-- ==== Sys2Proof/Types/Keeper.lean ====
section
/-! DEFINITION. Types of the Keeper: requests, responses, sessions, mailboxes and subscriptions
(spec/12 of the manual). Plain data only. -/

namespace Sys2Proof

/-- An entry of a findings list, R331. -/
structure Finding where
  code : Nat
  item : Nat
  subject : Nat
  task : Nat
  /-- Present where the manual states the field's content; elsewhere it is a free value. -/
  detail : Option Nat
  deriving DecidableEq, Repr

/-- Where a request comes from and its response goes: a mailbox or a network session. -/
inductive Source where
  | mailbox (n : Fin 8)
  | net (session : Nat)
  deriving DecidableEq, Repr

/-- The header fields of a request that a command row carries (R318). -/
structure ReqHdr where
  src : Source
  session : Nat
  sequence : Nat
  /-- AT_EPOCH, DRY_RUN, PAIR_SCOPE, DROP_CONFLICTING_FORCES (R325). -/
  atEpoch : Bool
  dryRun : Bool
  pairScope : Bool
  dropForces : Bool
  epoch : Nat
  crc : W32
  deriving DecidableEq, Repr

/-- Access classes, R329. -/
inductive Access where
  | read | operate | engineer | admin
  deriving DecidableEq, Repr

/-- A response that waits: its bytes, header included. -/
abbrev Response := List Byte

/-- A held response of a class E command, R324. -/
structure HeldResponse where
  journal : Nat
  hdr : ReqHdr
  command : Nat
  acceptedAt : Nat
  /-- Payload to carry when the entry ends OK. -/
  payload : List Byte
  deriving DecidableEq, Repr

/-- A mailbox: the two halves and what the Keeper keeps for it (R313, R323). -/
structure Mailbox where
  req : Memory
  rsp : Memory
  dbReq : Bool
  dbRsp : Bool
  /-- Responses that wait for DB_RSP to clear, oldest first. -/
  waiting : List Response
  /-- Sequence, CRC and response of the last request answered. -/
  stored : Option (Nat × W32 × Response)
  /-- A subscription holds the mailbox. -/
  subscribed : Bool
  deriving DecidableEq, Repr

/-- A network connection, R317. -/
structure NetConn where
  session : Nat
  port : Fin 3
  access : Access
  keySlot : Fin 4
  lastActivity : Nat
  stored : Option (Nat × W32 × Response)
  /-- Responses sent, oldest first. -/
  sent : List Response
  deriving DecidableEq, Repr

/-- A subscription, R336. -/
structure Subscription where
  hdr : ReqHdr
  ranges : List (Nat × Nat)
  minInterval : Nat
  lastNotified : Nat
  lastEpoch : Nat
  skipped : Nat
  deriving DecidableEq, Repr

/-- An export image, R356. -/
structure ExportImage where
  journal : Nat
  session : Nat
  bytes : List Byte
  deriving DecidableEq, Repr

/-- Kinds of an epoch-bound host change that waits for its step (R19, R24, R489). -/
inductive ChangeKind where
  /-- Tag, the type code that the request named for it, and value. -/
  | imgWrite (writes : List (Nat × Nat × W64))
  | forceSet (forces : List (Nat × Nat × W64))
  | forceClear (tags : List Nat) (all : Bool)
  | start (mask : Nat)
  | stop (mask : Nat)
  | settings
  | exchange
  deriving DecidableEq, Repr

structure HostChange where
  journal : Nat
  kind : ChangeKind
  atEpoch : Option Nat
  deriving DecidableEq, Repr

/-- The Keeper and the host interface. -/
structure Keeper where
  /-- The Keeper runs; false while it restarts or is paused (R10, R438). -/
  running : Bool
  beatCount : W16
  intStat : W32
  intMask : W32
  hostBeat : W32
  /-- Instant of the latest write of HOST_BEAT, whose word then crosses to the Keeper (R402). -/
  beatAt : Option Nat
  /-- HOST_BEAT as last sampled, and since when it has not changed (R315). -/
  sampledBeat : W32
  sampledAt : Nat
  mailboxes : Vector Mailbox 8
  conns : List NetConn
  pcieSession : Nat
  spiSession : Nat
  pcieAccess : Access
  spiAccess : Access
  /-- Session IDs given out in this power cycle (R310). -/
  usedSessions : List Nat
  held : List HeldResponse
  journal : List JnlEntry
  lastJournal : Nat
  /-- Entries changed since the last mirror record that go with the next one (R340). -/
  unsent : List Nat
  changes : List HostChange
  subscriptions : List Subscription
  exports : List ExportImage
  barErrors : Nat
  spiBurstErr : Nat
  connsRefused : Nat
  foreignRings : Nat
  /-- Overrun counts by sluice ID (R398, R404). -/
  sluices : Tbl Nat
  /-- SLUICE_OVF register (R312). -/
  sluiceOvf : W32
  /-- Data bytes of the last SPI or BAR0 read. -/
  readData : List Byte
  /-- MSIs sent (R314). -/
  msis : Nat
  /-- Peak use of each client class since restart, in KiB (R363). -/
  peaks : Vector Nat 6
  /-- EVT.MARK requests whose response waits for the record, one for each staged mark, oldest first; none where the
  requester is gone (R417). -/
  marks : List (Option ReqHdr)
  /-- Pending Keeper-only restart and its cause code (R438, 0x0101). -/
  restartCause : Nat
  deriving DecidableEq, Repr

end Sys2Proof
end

* _Task description_: Word for word, repeat every entry listed above.

* _Expected answer_:
-- ==== Sys2Proof/Types/Keeper.lean ====
section
/-! DEFINITION. Types of the Keeper: requests, responses, sessions, mailboxes and subscriptions
(spec/12 of the manual). Plain data only. -/

namespace Sys2Proof

/-- An entry of a findings list, R331. -/
structure Finding where
  code : Nat
  item : Nat
  subject : Nat
  task : Nat
  /-- Present where the manual states the field's content; elsewhere it is a free value. -/
  detail : Option Nat
  deriving DecidableEq, Repr

/-- Where a request comes from and its response goes: a mailbox or a network session. -/
inductive Source where
  | mailbox (n : Fin 8)
  | net (session : Nat)
  deriving DecidableEq, Repr

/-- The header fields of a request that a command row carries (R318). -/
structure ReqHdr where
  src : Source
  session : Nat
  sequence : Nat
  /-- AT_EPOCH, DRY_RUN, PAIR_SCOPE, DROP_CONFLICTING_FORCES (R325). -/
  atEpoch : Bool
  dryRun : Bool
  pairScope : Bool
  dropForces : Bool
  epoch : Nat
  crc : W32
  deriving DecidableEq, Repr

/-- Access classes, R329. -/
inductive Access where
  | read | operate | engineer | admin
  deriving DecidableEq, Repr

/-- A response that waits: its bytes, header included. -/
abbrev Response := List Byte

/-- A held response of a class E command, R324. -/
structure HeldResponse where
  journal : Nat
  hdr : ReqHdr
  command : Nat
  acceptedAt : Nat
  /-- Payload to carry when the entry ends OK. -/
  payload : List Byte
  deriving DecidableEq, Repr

/-- A mailbox: the two halves and what the Keeper keeps for it (R313, R323). -/
structure Mailbox where
  req : Memory
  rsp : Memory
  dbReq : Bool
  dbRsp : Bool
  /-- Responses that wait for DB_RSP to clear, oldest first. -/
  waiting : List Response
  /-- Sequence, CRC and response of the last request answered. -/
  stored : Option (Nat × W32 × Response)
  /-- A subscription holds the mailbox. -/
  subscribed : Bool
  deriving DecidableEq, Repr

/-- A network connection, R317. -/
structure NetConn where
  session : Nat
  port : Fin 3
  access : Access
  keySlot : Fin 4
  lastActivity : Nat
  stored : Option (Nat × W32 × Response)
  /-- Responses sent, oldest first. -/
  sent : List Response
  deriving DecidableEq, Repr

/-- A subscription, R336. -/
structure Subscription where
  hdr : ReqHdr
  ranges : List (Nat × Nat)
  minInterval : Nat
  lastNotified : Nat
  lastEpoch : Nat
  skipped : Nat
  deriving DecidableEq, Repr

/-- An export image, R356. -/
structure ExportImage where
  journal : Nat
  session : Nat
  bytes : List Byte
  deriving DecidableEq, Repr

/-- Kinds of an epoch-bound host change that waits for its step (R19, R24, R489). -/
inductive ChangeKind where
  /-- Tag, the type code that the request named for it, and value. -/
  | imgWrite (writes : List (Nat × Nat × W64))
  | forceSet (forces : List (Nat × Nat × W64))
  | forceClear (tags : List Nat) (all : Bool)
  | start (mask : Nat)
  | stop (mask : Nat)
  | settings
  | exchange
  deriving DecidableEq, Repr

structure HostChange where
  journal : Nat
  kind : ChangeKind
  atEpoch : Option Nat
  deriving DecidableEq, Repr

/-- The Keeper and the host interface. -/
structure Keeper where
  /-- The Keeper runs; false while it restarts or is paused (R10, R438). -/
  running : Bool
  beatCount : W16
  intStat : W32
  intMask : W32
  hostBeat : W32
  /-- Instant of the latest write of HOST_BEAT, whose word then crosses to the Keeper (R402). -/
  beatAt : Option Nat
  /-- HOST_BEAT as last sampled, and since when it has not changed (R315). -/
  sampledBeat : W32
  sampledAt : Nat
  mailboxes : Vector Mailbox 8
  conns : List NetConn
  pcieSession : Nat
  spiSession : Nat
  pcieAccess : Access
  spiAccess : Access
  /-- Session IDs given out in this power cycle (R310). -/
  usedSessions : List Nat
  held : List HeldResponse
  journal : List JnlEntry
  lastJournal : Nat
  /-- Entries changed since the last mirror record that go with the next one (R340). -/
  unsent : List Nat
  changes : List HostChange
  subscriptions : List Subscription
  exports : List ExportImage
  barErrors : Nat
  spiBurstErr : Nat
  connsRefused : Nat
  foreignRings : Nat
  /-- Overrun counts by sluice ID (R398, R404). -/
  sluices : Tbl Nat
  /-- SLUICE_OVF register (R312). -/
  sluiceOvf : W32
  /-- Data bytes of the last SPI or BAR0 read. -/
  readData : List Byte
  /-- MSIs sent (R314). -/
  msis : Nat
  /-- Peak use of each client class since restart, in KiB (R363). -/
  peaks : Vector Nat 6
  /-- EVT.MARK requests whose response waits for the record, one for each staged mark, oldest first; none where the
  requester is gone (R417). -/
  marks : List (Option ReqHdr)
  /-- Pending Keeper-only restart and its cause code (R438, 0x0101). -/
  restartCause : Nat
  deriving DecidableEq, Repr

end Sys2Proof
end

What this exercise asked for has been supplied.